_DIRECTIONS FOR THIS TASK_
Go through the listing below and output exactly the line with "-- ==== Sys2Proof/Machine/Scope.lean", the line with "R (R343). -/", and each line between; omit the rest.

_MATERIAL FOR THIS EXERCISE_
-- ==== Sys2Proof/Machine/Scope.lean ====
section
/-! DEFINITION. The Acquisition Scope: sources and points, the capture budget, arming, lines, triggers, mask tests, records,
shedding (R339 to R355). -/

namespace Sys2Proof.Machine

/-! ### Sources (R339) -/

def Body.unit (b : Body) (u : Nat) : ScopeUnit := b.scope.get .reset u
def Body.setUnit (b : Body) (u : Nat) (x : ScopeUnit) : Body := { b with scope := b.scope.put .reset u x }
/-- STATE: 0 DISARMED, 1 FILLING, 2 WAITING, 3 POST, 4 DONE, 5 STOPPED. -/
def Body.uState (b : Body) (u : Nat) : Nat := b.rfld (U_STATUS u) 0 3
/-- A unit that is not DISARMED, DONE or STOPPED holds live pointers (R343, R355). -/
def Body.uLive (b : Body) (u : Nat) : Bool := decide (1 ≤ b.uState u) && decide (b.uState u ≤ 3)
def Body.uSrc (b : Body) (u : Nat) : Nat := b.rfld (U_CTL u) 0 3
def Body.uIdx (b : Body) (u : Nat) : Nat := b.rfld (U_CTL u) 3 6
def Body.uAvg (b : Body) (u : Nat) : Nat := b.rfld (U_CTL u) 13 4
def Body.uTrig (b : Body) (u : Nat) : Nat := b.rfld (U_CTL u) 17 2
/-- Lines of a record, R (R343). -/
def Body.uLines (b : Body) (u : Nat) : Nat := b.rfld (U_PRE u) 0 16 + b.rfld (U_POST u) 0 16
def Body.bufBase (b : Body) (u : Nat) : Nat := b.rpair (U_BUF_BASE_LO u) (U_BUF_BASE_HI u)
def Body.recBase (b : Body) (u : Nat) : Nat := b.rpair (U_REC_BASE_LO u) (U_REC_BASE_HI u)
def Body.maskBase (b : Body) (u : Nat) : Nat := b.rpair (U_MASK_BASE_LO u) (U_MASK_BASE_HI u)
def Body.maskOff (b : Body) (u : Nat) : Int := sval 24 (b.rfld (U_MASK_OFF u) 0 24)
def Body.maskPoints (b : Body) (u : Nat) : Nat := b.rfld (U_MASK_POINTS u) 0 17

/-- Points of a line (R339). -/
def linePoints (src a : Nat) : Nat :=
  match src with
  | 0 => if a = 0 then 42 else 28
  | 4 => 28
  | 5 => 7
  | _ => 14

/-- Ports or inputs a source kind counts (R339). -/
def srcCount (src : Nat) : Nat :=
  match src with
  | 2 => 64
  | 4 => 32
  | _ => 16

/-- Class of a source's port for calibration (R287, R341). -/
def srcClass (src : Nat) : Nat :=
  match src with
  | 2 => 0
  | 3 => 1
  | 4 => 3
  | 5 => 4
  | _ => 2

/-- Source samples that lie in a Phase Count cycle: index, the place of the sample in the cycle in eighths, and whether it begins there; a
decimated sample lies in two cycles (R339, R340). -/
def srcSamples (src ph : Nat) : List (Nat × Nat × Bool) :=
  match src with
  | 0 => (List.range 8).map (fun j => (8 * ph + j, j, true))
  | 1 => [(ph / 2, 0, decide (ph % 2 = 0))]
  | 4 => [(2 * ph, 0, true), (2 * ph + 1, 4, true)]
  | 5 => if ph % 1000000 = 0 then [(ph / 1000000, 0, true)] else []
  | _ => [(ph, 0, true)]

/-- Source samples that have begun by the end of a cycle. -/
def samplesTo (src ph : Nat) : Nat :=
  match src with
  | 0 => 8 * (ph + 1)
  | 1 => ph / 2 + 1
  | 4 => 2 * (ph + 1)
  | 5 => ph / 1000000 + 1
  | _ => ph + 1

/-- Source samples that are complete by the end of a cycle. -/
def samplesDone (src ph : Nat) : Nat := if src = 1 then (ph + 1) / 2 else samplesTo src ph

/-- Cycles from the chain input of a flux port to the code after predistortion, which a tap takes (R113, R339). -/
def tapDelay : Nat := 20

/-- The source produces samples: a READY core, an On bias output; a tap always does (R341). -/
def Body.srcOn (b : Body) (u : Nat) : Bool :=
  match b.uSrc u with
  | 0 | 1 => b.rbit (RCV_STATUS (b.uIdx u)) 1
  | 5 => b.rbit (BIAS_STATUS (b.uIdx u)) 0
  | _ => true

==

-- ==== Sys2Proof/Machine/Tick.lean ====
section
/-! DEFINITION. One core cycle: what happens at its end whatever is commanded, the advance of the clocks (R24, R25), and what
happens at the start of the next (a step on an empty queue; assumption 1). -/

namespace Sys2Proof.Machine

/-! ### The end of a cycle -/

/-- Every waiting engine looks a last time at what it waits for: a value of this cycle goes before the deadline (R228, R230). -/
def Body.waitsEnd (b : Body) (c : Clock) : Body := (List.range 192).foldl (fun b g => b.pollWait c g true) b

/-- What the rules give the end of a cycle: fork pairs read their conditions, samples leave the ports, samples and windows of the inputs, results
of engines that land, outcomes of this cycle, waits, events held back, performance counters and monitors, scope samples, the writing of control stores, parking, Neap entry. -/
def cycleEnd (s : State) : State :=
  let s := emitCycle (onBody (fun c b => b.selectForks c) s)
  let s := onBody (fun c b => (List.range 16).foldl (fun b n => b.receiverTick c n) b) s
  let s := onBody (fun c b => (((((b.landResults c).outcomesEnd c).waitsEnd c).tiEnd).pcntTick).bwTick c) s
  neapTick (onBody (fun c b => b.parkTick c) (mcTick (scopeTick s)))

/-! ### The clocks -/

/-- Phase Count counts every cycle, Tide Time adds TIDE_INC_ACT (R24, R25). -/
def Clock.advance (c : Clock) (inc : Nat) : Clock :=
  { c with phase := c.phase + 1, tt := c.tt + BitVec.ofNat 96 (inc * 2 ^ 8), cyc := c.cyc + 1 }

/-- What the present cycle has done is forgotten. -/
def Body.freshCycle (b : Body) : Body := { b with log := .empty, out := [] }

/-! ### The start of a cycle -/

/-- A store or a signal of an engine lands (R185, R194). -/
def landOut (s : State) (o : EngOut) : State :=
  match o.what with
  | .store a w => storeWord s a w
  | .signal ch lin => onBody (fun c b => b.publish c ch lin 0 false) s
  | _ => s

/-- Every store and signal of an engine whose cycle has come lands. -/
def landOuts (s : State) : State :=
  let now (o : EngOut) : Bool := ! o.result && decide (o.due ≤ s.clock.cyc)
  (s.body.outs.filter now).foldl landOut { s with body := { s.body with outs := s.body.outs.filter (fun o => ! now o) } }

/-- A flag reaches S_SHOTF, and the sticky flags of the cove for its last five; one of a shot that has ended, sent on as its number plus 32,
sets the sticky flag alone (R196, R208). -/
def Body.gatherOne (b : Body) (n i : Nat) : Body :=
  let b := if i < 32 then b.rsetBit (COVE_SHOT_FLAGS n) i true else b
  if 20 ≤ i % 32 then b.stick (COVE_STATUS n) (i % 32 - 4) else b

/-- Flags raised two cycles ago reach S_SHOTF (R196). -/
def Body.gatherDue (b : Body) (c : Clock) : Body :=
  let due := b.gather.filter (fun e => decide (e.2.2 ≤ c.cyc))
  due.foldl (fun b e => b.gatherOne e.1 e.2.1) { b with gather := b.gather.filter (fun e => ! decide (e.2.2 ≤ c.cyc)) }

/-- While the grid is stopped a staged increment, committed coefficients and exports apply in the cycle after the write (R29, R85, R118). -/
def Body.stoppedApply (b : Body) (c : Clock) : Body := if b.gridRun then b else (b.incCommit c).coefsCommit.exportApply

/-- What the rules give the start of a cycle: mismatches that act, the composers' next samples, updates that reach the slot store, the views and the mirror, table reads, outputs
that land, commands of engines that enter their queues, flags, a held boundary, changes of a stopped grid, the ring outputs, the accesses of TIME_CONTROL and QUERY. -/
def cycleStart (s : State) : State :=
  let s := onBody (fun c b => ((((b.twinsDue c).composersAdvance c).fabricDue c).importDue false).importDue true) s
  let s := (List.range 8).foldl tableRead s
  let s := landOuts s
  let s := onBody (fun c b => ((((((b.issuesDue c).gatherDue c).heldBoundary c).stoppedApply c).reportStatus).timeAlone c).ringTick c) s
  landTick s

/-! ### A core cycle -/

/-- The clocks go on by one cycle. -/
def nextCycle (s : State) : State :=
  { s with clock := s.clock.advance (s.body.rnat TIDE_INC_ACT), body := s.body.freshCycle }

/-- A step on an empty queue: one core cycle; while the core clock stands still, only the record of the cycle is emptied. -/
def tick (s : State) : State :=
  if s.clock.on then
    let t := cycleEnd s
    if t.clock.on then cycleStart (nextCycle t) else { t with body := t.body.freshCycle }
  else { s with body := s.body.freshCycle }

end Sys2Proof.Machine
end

_OUTPUT OF THE TASK_
-- ==== Sys2Proof/Machine/Scope.lean ====
section
/-! DEFINITION. The Acquisition Scope: sources and points, the capture budget, arming, lines, triggers, mask tests, records,
shedding (R339 to R355). -/

namespace Sys2Proof.Machine

/-! ### Sources (R339) -/

def Body.unit (b : Body) (u : Nat) : ScopeUnit := b.scope.get .reset u
def Body.setUnit (b : Body) (u : Nat) (x : ScopeUnit) : Body := { b with scope := b.scope.put .reset u x }
/-- STATE: 0 DISARMED, 1 FILLING, 2 WAITING, 3 POST, 4 DONE, 5 STOPPED. -/
def Body.uState (b : Body) (u : Nat) : Nat := b.rfld (U_STATUS u) 0 3
/-- A unit that is not DISARMED, DONE or STOPPED holds live pointers (R343, R355). -/
def Body.uLive (b : Body) (u : Nat) : Bool := decide (1 ≤ b.uState u) && decide (b.uState u ≤ 3)
def Body.uSrc (b : Body) (u : Nat) : Nat := b.rfld (U_CTL u) 0 3
def Body.uIdx (b : Body) (u : Nat) : Nat := b.rfld (U_CTL u) 3 6
def Body.uAvg (b : Body) (u : Nat) : Nat := b.rfld (U_CTL u) 13 4
def Body.uTrig (b : Body) (u : Nat) : Nat := b.rfld (U_CTL u) 17 2
/-- Lines of a record, R (R343). -/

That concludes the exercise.